Directions: Within the listing below, the lines to output run from the one containing "have hcount : s.collect.results.length" through the one containing "position keeps the invariant. -/"; copy them exactly and nothing else.

Records shown:
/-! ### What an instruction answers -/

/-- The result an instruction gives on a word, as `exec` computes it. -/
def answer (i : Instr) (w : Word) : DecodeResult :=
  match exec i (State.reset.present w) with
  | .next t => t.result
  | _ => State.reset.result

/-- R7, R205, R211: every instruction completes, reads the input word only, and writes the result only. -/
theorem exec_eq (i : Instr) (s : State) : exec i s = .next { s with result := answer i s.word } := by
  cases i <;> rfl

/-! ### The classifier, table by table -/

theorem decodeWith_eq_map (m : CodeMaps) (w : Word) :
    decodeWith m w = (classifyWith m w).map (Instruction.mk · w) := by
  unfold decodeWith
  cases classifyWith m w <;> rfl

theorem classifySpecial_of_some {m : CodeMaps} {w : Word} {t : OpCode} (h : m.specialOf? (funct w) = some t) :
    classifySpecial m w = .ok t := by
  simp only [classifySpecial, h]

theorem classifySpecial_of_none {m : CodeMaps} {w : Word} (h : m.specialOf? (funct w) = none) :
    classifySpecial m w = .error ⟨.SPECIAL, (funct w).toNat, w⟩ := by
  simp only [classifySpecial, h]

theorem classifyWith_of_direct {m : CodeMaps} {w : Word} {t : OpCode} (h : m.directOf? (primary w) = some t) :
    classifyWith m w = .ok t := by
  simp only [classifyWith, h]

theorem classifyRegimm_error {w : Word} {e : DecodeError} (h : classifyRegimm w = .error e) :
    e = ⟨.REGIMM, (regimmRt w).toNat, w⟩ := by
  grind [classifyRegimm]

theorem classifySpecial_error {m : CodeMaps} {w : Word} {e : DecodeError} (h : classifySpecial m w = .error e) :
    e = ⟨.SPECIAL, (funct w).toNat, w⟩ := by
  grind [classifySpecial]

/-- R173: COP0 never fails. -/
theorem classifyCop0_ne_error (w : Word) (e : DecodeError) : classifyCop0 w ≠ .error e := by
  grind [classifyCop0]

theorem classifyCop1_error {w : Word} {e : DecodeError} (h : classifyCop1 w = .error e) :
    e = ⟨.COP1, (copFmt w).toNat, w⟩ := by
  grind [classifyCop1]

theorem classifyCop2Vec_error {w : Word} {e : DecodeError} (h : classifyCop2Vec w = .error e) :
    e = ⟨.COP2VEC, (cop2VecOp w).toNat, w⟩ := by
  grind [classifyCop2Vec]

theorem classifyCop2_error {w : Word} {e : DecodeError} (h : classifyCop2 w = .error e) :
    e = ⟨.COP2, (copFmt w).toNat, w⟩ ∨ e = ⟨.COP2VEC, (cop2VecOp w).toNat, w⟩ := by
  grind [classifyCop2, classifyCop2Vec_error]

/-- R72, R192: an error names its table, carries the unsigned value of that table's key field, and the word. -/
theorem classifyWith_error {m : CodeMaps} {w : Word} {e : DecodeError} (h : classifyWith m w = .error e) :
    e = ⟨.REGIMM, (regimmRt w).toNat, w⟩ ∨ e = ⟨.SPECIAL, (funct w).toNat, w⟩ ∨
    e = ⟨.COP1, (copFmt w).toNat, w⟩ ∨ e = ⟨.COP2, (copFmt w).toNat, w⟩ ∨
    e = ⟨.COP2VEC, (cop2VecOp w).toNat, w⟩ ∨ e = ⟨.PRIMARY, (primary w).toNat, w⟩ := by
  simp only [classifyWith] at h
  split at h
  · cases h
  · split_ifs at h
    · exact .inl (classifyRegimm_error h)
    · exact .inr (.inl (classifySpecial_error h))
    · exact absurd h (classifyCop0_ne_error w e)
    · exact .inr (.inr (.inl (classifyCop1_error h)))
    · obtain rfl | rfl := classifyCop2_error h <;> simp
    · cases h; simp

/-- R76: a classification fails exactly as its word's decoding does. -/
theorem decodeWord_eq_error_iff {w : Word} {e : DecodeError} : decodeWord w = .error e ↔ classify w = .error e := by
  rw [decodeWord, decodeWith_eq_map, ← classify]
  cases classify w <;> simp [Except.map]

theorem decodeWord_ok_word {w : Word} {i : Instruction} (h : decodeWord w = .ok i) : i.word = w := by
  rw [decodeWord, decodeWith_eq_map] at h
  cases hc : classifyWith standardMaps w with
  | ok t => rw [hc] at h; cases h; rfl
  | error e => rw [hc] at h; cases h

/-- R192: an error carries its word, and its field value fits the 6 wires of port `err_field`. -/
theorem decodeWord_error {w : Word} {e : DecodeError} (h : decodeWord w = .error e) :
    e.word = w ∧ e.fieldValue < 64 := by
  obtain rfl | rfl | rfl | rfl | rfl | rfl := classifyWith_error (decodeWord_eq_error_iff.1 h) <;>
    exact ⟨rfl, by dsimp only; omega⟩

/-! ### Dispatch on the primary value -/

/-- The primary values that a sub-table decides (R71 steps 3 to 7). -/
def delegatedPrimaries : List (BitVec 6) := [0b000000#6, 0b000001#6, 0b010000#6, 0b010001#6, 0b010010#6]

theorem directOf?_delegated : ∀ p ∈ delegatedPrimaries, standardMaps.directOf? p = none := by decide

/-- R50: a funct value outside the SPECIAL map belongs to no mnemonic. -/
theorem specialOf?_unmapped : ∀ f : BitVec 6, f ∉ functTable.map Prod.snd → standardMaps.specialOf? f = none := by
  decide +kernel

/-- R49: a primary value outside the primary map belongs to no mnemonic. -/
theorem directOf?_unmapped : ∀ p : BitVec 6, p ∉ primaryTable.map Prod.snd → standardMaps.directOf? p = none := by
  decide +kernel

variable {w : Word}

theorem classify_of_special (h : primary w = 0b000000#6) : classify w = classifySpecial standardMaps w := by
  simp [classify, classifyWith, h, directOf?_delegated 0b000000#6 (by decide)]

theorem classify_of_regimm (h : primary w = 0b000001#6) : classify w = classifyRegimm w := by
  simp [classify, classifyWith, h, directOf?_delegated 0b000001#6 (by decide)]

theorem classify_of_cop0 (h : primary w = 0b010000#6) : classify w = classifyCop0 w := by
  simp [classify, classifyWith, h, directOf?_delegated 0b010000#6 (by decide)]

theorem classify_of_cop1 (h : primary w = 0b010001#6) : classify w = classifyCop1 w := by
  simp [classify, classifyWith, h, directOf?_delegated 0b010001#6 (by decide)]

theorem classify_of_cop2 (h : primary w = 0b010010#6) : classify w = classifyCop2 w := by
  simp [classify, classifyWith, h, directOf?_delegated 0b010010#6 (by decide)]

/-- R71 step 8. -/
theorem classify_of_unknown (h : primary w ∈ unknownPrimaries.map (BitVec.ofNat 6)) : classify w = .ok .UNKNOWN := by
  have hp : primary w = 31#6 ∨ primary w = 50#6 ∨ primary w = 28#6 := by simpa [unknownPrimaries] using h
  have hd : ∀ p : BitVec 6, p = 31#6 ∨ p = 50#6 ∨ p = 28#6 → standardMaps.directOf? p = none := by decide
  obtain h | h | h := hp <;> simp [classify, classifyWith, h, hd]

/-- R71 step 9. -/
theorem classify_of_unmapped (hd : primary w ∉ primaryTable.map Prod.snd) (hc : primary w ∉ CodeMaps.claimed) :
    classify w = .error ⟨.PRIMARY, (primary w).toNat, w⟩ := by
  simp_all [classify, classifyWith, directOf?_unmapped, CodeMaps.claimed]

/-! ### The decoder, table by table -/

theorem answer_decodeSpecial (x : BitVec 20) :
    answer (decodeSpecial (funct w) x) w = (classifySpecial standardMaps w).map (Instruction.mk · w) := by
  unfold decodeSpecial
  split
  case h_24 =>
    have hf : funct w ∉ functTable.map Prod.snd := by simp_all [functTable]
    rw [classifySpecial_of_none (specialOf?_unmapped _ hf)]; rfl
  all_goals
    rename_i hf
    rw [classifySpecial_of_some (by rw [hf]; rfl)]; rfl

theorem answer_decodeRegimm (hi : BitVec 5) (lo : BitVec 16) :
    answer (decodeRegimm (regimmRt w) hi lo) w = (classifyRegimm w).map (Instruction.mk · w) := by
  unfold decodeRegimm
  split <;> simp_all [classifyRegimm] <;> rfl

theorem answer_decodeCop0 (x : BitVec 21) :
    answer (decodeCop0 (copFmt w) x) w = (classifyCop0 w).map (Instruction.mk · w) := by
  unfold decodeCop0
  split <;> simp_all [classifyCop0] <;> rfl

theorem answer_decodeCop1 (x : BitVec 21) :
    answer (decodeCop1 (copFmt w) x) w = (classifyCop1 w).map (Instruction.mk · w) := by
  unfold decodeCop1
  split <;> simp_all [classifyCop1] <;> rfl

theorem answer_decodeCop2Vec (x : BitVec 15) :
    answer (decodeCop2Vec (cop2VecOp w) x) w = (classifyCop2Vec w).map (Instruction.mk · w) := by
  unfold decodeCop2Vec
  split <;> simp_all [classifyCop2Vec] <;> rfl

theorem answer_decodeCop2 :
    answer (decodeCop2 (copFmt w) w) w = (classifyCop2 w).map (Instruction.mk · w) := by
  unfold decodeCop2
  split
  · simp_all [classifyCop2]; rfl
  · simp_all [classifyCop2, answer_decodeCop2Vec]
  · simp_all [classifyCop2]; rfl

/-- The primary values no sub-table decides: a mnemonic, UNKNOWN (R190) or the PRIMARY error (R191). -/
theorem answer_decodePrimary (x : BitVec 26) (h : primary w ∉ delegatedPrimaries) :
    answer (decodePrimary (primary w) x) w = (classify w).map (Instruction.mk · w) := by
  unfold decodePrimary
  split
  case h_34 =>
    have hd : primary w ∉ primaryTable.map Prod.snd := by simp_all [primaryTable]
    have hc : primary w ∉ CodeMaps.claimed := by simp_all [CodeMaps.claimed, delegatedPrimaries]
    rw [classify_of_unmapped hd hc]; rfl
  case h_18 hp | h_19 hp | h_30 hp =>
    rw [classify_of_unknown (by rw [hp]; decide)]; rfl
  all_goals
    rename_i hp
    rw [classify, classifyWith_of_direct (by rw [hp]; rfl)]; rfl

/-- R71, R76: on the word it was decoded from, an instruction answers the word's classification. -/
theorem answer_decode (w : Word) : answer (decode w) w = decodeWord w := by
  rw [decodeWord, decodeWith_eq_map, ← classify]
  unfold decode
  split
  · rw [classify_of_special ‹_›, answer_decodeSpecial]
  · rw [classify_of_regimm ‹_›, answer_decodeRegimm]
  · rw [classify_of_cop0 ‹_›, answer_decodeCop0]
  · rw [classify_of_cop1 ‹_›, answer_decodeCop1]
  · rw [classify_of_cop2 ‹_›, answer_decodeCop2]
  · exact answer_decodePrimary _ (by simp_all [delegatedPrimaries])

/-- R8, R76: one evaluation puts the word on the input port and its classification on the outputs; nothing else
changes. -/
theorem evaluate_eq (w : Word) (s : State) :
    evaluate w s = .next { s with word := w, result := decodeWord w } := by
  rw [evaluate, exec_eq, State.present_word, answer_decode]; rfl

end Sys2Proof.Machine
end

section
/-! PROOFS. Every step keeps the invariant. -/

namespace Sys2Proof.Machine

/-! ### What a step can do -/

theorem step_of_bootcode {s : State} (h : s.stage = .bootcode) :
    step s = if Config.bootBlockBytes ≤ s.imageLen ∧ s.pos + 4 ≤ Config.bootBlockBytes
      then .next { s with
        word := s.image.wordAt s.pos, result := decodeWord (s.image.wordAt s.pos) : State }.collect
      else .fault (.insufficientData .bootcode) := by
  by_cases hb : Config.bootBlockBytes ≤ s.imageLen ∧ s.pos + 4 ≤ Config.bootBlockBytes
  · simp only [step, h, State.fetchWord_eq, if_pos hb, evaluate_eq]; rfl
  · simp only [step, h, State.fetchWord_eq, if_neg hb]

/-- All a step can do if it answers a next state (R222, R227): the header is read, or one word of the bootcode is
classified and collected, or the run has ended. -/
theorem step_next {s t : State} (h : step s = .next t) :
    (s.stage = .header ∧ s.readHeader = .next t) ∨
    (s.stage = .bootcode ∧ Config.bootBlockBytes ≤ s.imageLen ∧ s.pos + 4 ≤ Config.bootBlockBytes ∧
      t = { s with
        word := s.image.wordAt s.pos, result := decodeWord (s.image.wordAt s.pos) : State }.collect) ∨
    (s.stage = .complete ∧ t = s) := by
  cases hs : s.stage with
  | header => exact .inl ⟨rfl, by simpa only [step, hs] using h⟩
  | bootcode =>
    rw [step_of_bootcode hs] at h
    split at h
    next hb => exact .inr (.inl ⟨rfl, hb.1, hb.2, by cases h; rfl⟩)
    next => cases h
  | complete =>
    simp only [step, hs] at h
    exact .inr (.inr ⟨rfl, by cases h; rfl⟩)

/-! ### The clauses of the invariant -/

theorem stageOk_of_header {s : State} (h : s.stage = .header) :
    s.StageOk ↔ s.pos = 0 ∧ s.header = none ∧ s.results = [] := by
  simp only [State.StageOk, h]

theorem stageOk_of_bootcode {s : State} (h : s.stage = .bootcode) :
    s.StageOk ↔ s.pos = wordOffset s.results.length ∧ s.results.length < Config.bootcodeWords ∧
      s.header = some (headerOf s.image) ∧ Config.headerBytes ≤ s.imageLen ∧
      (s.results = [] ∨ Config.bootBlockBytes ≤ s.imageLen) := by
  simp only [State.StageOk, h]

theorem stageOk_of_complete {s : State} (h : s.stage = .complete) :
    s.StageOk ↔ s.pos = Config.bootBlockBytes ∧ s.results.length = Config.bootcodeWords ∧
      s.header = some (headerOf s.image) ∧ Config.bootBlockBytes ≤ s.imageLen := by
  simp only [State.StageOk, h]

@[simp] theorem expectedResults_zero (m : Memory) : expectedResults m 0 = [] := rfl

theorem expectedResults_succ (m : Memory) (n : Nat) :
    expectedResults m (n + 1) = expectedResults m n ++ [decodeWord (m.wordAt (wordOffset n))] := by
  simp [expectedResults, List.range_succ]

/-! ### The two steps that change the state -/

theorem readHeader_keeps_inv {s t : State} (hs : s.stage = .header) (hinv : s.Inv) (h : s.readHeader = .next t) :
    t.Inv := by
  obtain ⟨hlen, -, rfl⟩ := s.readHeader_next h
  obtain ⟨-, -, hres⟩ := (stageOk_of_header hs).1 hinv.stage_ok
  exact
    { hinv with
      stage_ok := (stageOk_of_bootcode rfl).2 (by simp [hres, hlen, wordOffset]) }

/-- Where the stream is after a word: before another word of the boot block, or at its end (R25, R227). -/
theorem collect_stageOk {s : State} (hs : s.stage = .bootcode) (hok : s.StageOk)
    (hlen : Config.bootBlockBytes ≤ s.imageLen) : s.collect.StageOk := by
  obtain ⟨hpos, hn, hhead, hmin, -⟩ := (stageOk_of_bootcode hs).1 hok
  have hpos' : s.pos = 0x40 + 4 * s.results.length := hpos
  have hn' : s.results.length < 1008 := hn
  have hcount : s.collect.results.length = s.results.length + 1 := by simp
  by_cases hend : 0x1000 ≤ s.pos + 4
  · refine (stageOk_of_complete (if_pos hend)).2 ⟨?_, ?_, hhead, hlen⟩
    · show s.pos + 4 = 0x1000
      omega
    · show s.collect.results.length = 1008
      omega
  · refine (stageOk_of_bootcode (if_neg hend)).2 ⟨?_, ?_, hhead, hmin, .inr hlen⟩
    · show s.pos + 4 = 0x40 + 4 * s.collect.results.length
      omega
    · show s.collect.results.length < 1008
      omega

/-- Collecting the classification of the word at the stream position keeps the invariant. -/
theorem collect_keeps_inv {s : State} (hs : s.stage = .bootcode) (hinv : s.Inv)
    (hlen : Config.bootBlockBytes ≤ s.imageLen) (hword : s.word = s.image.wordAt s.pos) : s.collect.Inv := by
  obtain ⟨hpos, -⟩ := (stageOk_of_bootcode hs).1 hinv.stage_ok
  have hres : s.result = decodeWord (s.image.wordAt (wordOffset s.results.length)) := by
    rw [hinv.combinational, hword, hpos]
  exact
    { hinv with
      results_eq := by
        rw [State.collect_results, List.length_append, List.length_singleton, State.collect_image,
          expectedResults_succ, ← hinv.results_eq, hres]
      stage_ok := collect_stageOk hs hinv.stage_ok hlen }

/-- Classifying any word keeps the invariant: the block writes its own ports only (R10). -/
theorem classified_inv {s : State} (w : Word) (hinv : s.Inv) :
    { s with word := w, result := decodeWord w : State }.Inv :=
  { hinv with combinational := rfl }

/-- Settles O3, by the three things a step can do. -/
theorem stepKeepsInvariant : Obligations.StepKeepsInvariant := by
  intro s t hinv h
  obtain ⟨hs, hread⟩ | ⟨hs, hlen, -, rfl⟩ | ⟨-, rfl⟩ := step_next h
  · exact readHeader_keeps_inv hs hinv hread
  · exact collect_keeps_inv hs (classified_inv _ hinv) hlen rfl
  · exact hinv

Answer section:
  have hcount : s.collect.results.length = s.results.length + 1 := by simp
  by_cases hend : 0x1000 ≤ s.pos + 4
  · refine (stageOk_of_complete (if_pos hend)).2 ⟨?_, ?_, hhead, hlen⟩
    · show s.pos + 4 = 0x1000
      omega
    · show s.collect.results.length = 1008
      omega
  · refine (stageOk_of_bootcode (if_neg hend)).2 ⟨?_, ?_, hhead, hmin, .inr hlen⟩
    · show s.pos + 4 = 0x40 + 4 * s.collect.results.length
      omega
    · show s.collect.results.length < 1008
      omega

/-- Collecting the classification of the word at the stream position keeps the invariant. -/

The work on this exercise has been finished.